-- ==== Sys2Proof/Machine/Lease.lean ====
section
/-!
DEFINITION. The lease, epochs and the fabric slot (R411 to R420).
-/

namespace Sys2Proof.Machine

def State.setLease (s : State) (l : LeaseState) : State := { s with lease := l }

/-- LCFG.LEASE_MS, clamped (Table 17-12). -/
def State.leaseMs (s : State) : Nat := min 1000 (max 10 (s.fld pgNode 0x204 0 10))

/-- A read of LREQ (R412): a new serial, its time of issue recorded; the two most recent are kept. -/
def State.leaseReq (s : State) : State × Word :=
  let n : Word := BitVec.ofNat 32 (s.lease.issued + 1)
  (s.setLease { s.lease with issued := s.lease.issued + 1, serials := ((n, s.nrt) :: s.lease.serials).take 2 }, n)

/-- The order of issue and T0 of a serial that a renewal may name: one of the two most recent, not older than the one held. -/
def State.serialAt (s : State) (n : Word) : Option (Nat × Nat) :=
  match s.lease.serials.findIdx? (fun p => p.1 == n) with
  | none => none
  | some i =>
    let idx := s.lease.issued - i
    if idx < s.lease.heldIdx then none else (s.lease.serials[i]?).map (fun p => (idx, p.2))

/-- Extends the lease from the time of the serial's issue (R412). -/
def State.extend (s : State) (n : Word) (at' : Nat × Nat) : State :=
  s.setLease { s.lease with
    held := some n, heldIdx := at'.1, expiry := max s.lease.expiry (at'.2 + msTicks s.leaseMs), lowSent := false }

/-- GO.RENEW: none where it is refused under R32. -/
def State.renew (s : State) : Option State :=
  let n := s.reg pgNode 0x20C
  if s.lease.st ≠ .leased then none else (s.serialAt n).map (fun p => s.extend n p)

/-- Closes the connections bound to a composition other than `keep` (R417), or to `drop` (R420). DEDUCED: Log 52. -/
def State.closeBound (s : State) (f : Nat → Bool) : State :=
  (s.net.conns.filter (fun (p : Nat × Conn) => p.2.composition != 0xFFFF && f p.2.composition)).foldl (fun (s : State) p => s.startClose p.1) s

/-- GO.GRANT: from UNLEASED with any slot, from LEASED with the held one (R417). After a fence the epoch must differ from the two
last held (R416). -/
def State.grant (s : State) : Option State :=
  let n := s.reg pgNode 0x20C
  let comp := s.fld pgNode 0x210 16 10
  let slot := s.fld pgNode 0x210 0 16
  let epoch := s.reg pgNode 0x214
  let ok := match s.lease.st with
    | .unleased => !(s.lease.rejoined && s.lease.last.contains epoch)
    | .leased => s.lease.comp == some (comp, slot)
    | .fenced => false
  if !ok then none
  else match s.serialAt n with
    | none => none
    | some p =>
      let from' := s.lease.st
      let s := s.extend n p
      let grace := msTicks (min (s.fld pgNode 0x218 0 11) (2 * s.leaseMs))
      let l := s.lease
      let l :=
        if from' = .unleased then { l with cur := epoch, prev := none, graceTill := 0 }
        else if epoch = l.cur then l
        else { l with cur := epoch, prev := some l.cur, graceTill := s.nrt + grace }
      some ((s.setLease { l with
        st := .leased, comp := some (comp, slot), rejoined := false
        last := (epoch :: l.last.filter (· != epoch)).take 2 }).closeBound (fun c => c != comp))

/-- GO.RELEASE (R420). -/
def State.releaseSlot (s : State) : Option State :=
  match s.lease.st, s.lease.comp with
  | .leased, some (c, _) =>
    some ((s.setLease { s.lease with st := .unleased, comp := none, prev := none, graceTill := 0, held := none, heldIdx := 0, expiry := 0, cur := 0 }).closeBound
      (fun x => x == c))
  | _, _ => none

/-- A FENCED node becomes UNLEASED (R416). DEDUCED: Log 52. -/
def State.unfence (s : State) : State :=
  s.setLease { s.lease with st := .unleased, comp := none, prev := none, graceTill := 0, held := none, heldIdx := 0, expiry := 0, cur := 0, rejoined := true }

/-- GO.REJOIN = DISCARD: every sequence is destroyed, merge contexts and gradient regions are freed, and connections bound to the
old composition are lost (R416). DEDUCED: Log 73. -/
def State.rejoinDiscard (s : State) : Option State :=
  if !s.nodeFenced then none
  else
    let s := s.kv.seqs.foldl (fun (s : State) p => (s.destroySeq p.1.1 p.1.2 p.2).1) s
    let s := s.eng.grads.foldl (fun (s : State) g => s.dropGrad g.1) s
    let s := s.setEng { s.eng with merge := [], headroom := [] }
    let s := (s.net.conns.filter (fun (p : Nat × Conn) => p.2.composition != 0xFFFF)).foldl (fun (s : State) p =>
      let s := s.setNet { s.net with lost := s.net.lost ++ [connId p.2] }
      s.endConn p.2) s
    some s.sweepSets.unfence

/-- GO.REJOIN = REINSTATE: all state stays (R416). DEDUCED: Log 73. -/
def State.rejoinKeep (s : State) : Option State := if s.nodeFenced then some s.unfence else none

/-- LEASE_EXPIRE (R414). -/
def State.leaseExpire (s : State) : State :=
  if s.lease.st = .leased ∧ s.lease.expiry ≤ s.nrt then
    (s.logErr pgNode 4 0 (s.lease.held.getD 0).toNat).fenceNode 1
  else s

/-- LEASE_LOW (Table 17-12): raised once for each time LEFT falls below LOW_MS. -/
def State.leaseLow (s : State) : State :=
  if s.lease.st = .leased ∧ s.lease.lowSent = false ∧ s.lease.expiry < s.nrt + msTicks (s.fld pgNode 0x204 16 10) then
    (s.setLease { s.lease with lowSent := true }).setIrq pgNode 8
  else s

/-- GRACE_END. -/
def State.graceEnd (s : State) : State :=
  if s.lease.prev.isSome ∧ s.lease.graceTill ≤ s.nrt then (s.setLease { s.lease with prev := none, graceTill := 0 }).setIrq pgNode 2 else s

end Sys2Proof.Machine
end

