-- ==== Sys2Proof/Machine/RowsNode.lean ====
section
/-!
DEFINITION. Meanings: timers of the lease (17), power, start and temperature (20).
-/

namespace Sys2Proof.Machine

/-! ### Lease -/

def execLeaseExpire (s : State) : Ran := s.inService (·.leaseExpire)
def execLeaseLow (s : State) : Ran := s.inService (·.leaseLow)
def execGraceEnd (s : State) : Ran := s.inService (·.graceEnd)

/-! ### Power and start -/

def execPowerOn (mv : Nat) (s : State) : Ran := s.didPower (s.powerOn mv)
def execInputTrip (cause : Nat) (s : State) : Ran := s.did (s.inputTrip cause)
def execOvervoltageReclose (s : State) : Ran := s.didPower s.overReclose
def execEnAssert (s : State) : Ran := s.did s.enAssert
def execEnDeassert (s : State) : Ran := s.did s.enDeassert
def execBootStepDone (outcome : BootOutcome) (s : State) : Ran := s.did (s.bootStepDone outcome)
def execBootStepTimeout (s : State) : Ran := s.did s.bootStepLate
def execStartRetry (s : State) : Ran := s.did s.startRetry
def execImageWindowExpire (s : State) : Ran := s.did s.imageWindowEnds

/-! ### Supply and temperature -/

def execPowerSample (pin vin iin : Nat) (s : State) : Ran := s.did (s.powerSample pin vin iin)
def execBrownOut (mv ma : Nat) (s : State) : Ran := s.did (s.brownOut mv ma)
def execPowerEmergencyEnd (s : State) : Ran := s.did s.brownEnd
def execThermalSample (logic rack inlet : Nat) (s : State) : Ran := s.did (s.thermalSample logic rack inlet)
def execThermalEmergencyEnd (s : State) : Ran := s.did s.hotEnd
def execLocateEnd (s : State) : Ran := s.did s.locateEnd

end Sys2Proof.Machine
end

TASK PROMPT: Exactly the lines above from the one with "if s.lease.st ≠" to the one with "st := .leased, comp", both included, are to be quoted; leave the rest out.

RESPONSE TO THE EXERCISE:
  if s.lease.st ≠ .leased then none else (s.serialAt n).map (fun p => s.extend n p)

/-- Closes the connections bound to a composition other than `keep` (R417), or to `drop` (R420). DEDUCED: Log 52. -/
def State.closeBound (s : State) (f : Nat → Bool) : State :=
  (s.net.conns.filter (fun (p : Nat × Conn) => p.2.composition != 0xFFFF && f p.2.composition)).foldl (fun (s : State) p => s.startClose p.1) s

/-- GO.GRANT: from UNLEASED with any slot, from LEASED with the held one (R417). After a fence the epoch must differ from the two
last held (R416). -/
def State.grant (s : State) : Option State :=
  let n := s.reg pgNode 0x20C
  let comp := s.fld pgNode 0x210 16 10
  let slot := s.fld pgNode 0x210 0 16
  let epoch := s.reg pgNode 0x214
  let ok := match s.lease.st with
    | .unleased => !(s.lease.rejoined && s.lease.last.contains epoch)
    | .leased => s.lease.comp == some (comp, slot)
    | .fenced => false
  if !ok then none
  else match s.serialAt n with
    | none => none
    | some p =>
      let from' := s.lease.st
      let s := s.extend n p
      let grace := msTicks (min (s.fld pgNode 0x218 0 11) (2 * s.leaseMs))
      let l := s.lease
      let l :=
        if from' = .unleased then { l with cur := epoch, prev := none, graceTill := 0 }
        else if epoch = l.cur then l
        else { l with cur := epoch, prev := some l.cur, graceTill := s.nrt + grace }
      some ((s.setLease { l with
        st := .leased, comp := some (comp, slot), rejoined := false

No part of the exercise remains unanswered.